Frank, A book by Werner Lange, called Social Spirituality, addresses the social branch of spirituality very well. But I think this 2004 book was self published, and possibly difficult to get hold of. Lange is a sociologist and minister who is a professor at the college my youngest son, John, attended – Edinboro University, Penn. Lange tracks the social (or as you say, connective) branch of spirituality back to the Social Gospel movement in the early 1900′s, and also cites earlier (much earlier- ancient) cosmological theologies as origins of the concept of a social spirituality. He also mention’s Mathew Fox’s Creation Spirituality (a book published in 1994) as an important thread in the narative about the social aspect of spirituality.
Here is an excerpt from Werner that I (with his permission, by email) included in my (unpublished) book Allsville Emerging:
“At the center of the social gospel is the concept and reality of the kingdom of God. Much like The Spirit itself, the kingdom of God has both an individual and a social dimension: both a material as well as nonmaterial manifestation; and both a heavenly and earthly residency. …Clearly, the kingdom of God demands fulfillment of both the physical and spiritual needs of humanity. However, it also projects not only the centrality of the spiritual, but the economic conversion of society once the spiritual is the social focus. Instead of an economy based upon the search for and maximization of private profit, the godly search is for social righteousness and its maximization. Rather than a society enriching the few at the expense of the many, there is a society that uses all of its resources to promote the common good through abolition of material poverty and elevation of spiritual wealth.”
Darrell
Sometime back I had read a quote, “Don’t be so heavenly bound, that you are no earthly good.” Seems to work well with your quote Andrew..and I agree with you, spirituality looses its significance, if we cannot hold our heads on our shoulders correctly.
Hi Prerena,
That’s a really neat quote you share. TY for ” “Don’t be so heavenly bound, that you are no earthly good.” It really underlines what Andrew has talked about with his article above.
Aloha, Frank
Prerena, Thanks for that quote. I hadn’t heard it before. Rings true to “faith without works,” etc. And does fit very well with the main theme of Andrew’s post.
Darrell
The only thing which “gives us access to the infinite source of our own being” is BEING ourselves. Can we ever be our Being if we keep running away from our center of being Here and Now through embracing future perspectives, does not matter how “very progressive and leading-edge” we call them. A perspective on the evolution of culture or whatever perspective is simply a thought, a mind product, a mind construction; though our own mind creation, hence man made, not Existence made, God made. Every kind of worldview or perspective is illusory, man mind made on the basis of the past conditioning and programming of human mind. Mind can only project on the future its past memory and own narrowness and limitations, because human mind is a bio – mechanism, not a living being, not the very core being God created. By projecting your being into mind illusions of whatever kind – worldviews, faiths, beliefs, perspectives, you actually project yourself into ephemeral balloons of falsity and non existentiality. When those self made balloons explode out there in the fresh air of the reality, then you feel lost, hurt, miserable. That is how you create misery and suffering around yourself – by non accepting reality as it is, the way it is, but trying to project it the way you want it to be. There is only one Creator of Existence and that is God, Tao, Brahman, Allah, The Absolute (whatever you may name it, named it will not be IT!).

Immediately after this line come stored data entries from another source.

/-- Settles O60, pseudo-operation by pseudo-operation: each is a pair of operations. -/
theorem pseudoOperationsDo : Obligations.PseudoOperationsDo := by
  intro s d hd
  refine ⟨fun lo hi => ?shiftLoad, fun n => ?shiftRead, fun t1 t2 hq hnext hne h1 _ => ?frame, fun i hi hprev => ?pulseA,
    fun i hi hprev => ?pulseB⟩
  case shiftLoad =>
    refine ⟨_, _, execList_pair (exec_out4 hd lo) (exec_out4 rfl hi), ?_⟩
    rw [← shiftIn_shiftIn d.shift lo hi]
    rfl
  case shiftRead =>
    exact ⟨_, _, _, execList_pair (exec_out2 hd n) (exec_in3 rfl), rfl, by rw [shiftWindow_toNat, shiftAmount_toNat]⟩
  case frame => simpa [hnext, rasterIsr, flipIrq] using execList_pseudoFrame hd hq hne h1
  case pulseA =>
    obtain ⟨t, ht⟩ := execList_pseudoSoundPulseA hd i
    rw [triggerA_zero_pulse hi, hprev] at ht
    exact ⟨t, _, ht, triggerA_pulse hi⟩
  case pulseB =>
    obtain ⟨t, ht⟩ := execList_pseudoSoundPulseB hd i
    rw [triggerB_zero, hprev] at ht
    exact ⟨t, _, ht, rise_pulse hi⟩

end Sys2Proof.Machine

/-! PROOFS. The port reads (spec/40_port_reads.md): level sampling (rule R127), the read window of the shift register (rules R123,
R147), and what a port read leaves unchanged (rule R126). -/

namespace Sys2Proof.Machine

/-! ## Level sampling (rules R120 to R122, R127) -/

/-- With no edge-sampled line a source reports its level. -/
theorem State.sampleSource_eq_levelOf {s : State} (h : s.params.edgeLines = LineBits.none) (src : BitSource)
    (prev : LineBits) : s.sampleSource src prev = (s.levelOf src, prev) := by
  rw [State.sampleSource_level h]
  cases src <;> rfl

/-- With no edge-sampled line the eight bits of a port are the levels of its sources. -/
theorem State.bitsOf_samplePort_level {s : State} (h : s.params.edgeLines = LineBits.none) (pm : PortMap)
    (prev : LineBits) : bitsOf (s.samplePort pm prev).1 = s.levelsOf pm := by
  simp only [State.samplePort, State.sampleSource_eq_levelOf h, bitsOf_byteOfBits, State.levelsOf]

/-- With no edge-sampled line a read of an input port reports levels and leaves the device as it was. -/
theorem State.readInput_level {s : State} {d : Device} (hd : s.dev = some d) (h : s.params.edgeLines = LineBits.none)
    (pm : PortMap) : ∃ v, s.readInput pm = .next (s.afterOp d (.value v)) ∧ bitsOf v = s.levelsOf pm := by
  refine ⟨_, ?_, State.bitsOf_samplePort_level h pm d.edgePrev⟩
  rw [State.readInput_eq hd, State.samplePort_level h]
  rfl

/-- Settles O13: each of the three reads is `readInput` of its port's map, port 0's with bits 3:1 hard-wired. -/
theorem levelSamplingAnyMap : Obligations.LevelSamplingAnyMap := fun s _ hd h =>
  ⟨State.readInput_level hd h (hardwiredPort0 s.params.inputMap.port0), State.readInput_level hd h s.params.inputMap.port1,
    State.readInput_level hd h s.params.inputMap.port2⟩

/-! ## The read window (rule R123) -/

/-- The window is the high byte of the register shifted left by `SHAMT` within its 16 bits. -/
theorem shiftWindow_eq_high_byte (shift : Half) (shamt : BitVec 3) :
    shiftWindow shift shamt = ((shift <<< shamt.toNat) >>> 8).truncate 8 := by
  apply BitVec.eq_of_getLsbD_eq
  intro j hj
  have hs : shamt.toNat < 8 := shamt.isLt
  rw [shiftWindow_getLsbD, BitVec.truncate_eq_setWidth, BitVec.getLsbD_setWidth, BitVec.getLsbD_ushiftRight,
    BitVec.getLsbD_shiftLeft, Nat.add_comm j 8]
  simp [hj, show 8 + j < 16 by omega, show ¬ 8 + j < shamt.toNat by omega]
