-- ==== Sys2Proof/Machine/Fields.lean ====
section
/-!
DEFINITION. The register fields of the part, each under the name the manual's field tables give it (R17), as an
address and a bit range. A register the manual shows as a group member n (a port, a lane, a channel, a PAN, a page, a
queue, a domain) is a function of n. A register without a field table is one field under its own name. Written from
the register tables of chapters 02 to 20.
-/

namespace Sys2Proof.Machine

/-- A field of a register: the register's address, the field's lowest bit and its width in bits. -/
structure Fld where
  addr : Nat
  lo : Nat
  width : Nat
  deriving DecidableEq, Repr

/-- The whole register a field lies in. -/
def Fld.whole (f : Fld) : Fld := ⟨f.addr, 0, 32⟩
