/-! ### The one-time row (R439) -/

/-- The effect of a write of `OTP_CMD`; `mv` is the always-on supply in millivolts. -/
def otpCmdWrite (mv : Nat) (w : Word) (s : State) : State :=
  if wrote w OTP_CMD_GO && s.otp.op.isNone then
    raise OTP_STAT_BUSY
      (modOtp (fun o => { o with op := some (s.get OTP_CMD_WORD, s.get OTP_WDATA_DATA), lowSupply := decide (mv < 1700) }) s)
  else s.set OTP_CMD_GO (flag s.otp.op.isSome)

/-- OTP_PROGRAM (R439). -/
def execOtpProgram (dt : Nat) (acc : Access) (w : Word) (mv : Nat) (s : State) : Host.Outcome State Fault Refusal :=
  command dt (writeRow acc 0x20058000 w (otpCmdWrite mv w)) s

/-- Whether a programming writes at all: the word is programmable, blank, and the supply is high enough (R439). -/
def State.otpRefusal (s : State) (w : Nat) : Option Nat :=
  if !otpProgrammable s.lifeCycle w then some 2
  else if s.otpProgrammed w || s.otpInvalid w then some 3
  else if s.otp.lowSupply then some 5
  else none

/-- A word becomes invalid and can never be programmed (R439). -/
def otpSpoil (w : Nat) (s : State) : State :=
  modOtp (fun o => { o with bad := w :: o.bad, shadowBad := w :: o.shadowBad }) s

/-- OTP_PROGRAM_DONE (R439); `ok` says that the read-back agrees. -/
def execOtpProgramDone (dt : Nat) (ok : Bool) (s : State) : Host.Outcome State Fault Refusal :=
  command dt (fun s =>
    match s.otp.op with
    | none => s
    | some (w, v) =>
      let refusal := s.otpRefusal w
      let result := match refusal with
        | some r => r
        | none => if ok then 1 else 4
      let s := match refusal with
        | some _ => s
        | none => if ok then otpPut w v s else otpSpoil w s
      let s := modOtp (fun o => { o with op := none, lowSupply := false }) s
      let s := ((s.set OTP_STAT_RESULT result).set OTP_STAT_BUSY 0).set OTP_CMD_GO 0
      if result = 1 then raise FLS_INT_STAT_OTPDONE s else raise FLS_INT_STAT_OTPERR s) s

/-- The one-time row at a reset (R439): a programming in progress leaves its word invalid. The shadow stands until RESET copies the
row again, so that the life cycle is never in doubt (R438). -/
def otpReset (s : State) : State :=
  let s := match s.otp.op with
    | some (w, _) => if (s.otpRefusal w).isNone then otpSpoil w s else s
    | none => s
  modOtp (fun o => { o with op := none, lowSupply := false }) s

/-- The shadow copied during RESET (R439). -/
def otpShadowRead (s : State) : State := modOtp (fun o => { o with shadow := o.words, shadowBad := o.bad }) s

end Sys2Proof.Machine
end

That is what true meditators know and they have come to that knowing through experiencing their own being. To experience one’s own being, one has to be constantly aware and this awareness is what meditation is. Meditation is awareness and it transcends all cultural contexts, traditional as well as modern and post modern. Meditation is to come to know that you are not limited by time perspectives – neither old and outdated nor modern and post modern. The meditator knows that what today seems inappropriate because it is old, yesterday was modern and innovative, the leading edge. What today seems the evolutionary leading edge tomorrow will be inappropriate and outdated! Therefore the meditator transcends both perspectives and through understanding reaches the Kingdom of God, the Ultimate reality of God, whereas no time is, no space, but only the Being. Then you are Home, in the center of Your Being.
Aliya,
You say: A perspective on the evolution of culture or whatever perspective is simply a thought, a mind product, a mind construction; though our own mind creation, hence man made, not Existence made, God made.
But everything is Existence made, God made. You divide the world up into false categories when you say that Life and Existence is a beautiful blessing but the products of the human mind are crap. The mind IS God, no less than any other manifestation…there IS no Other.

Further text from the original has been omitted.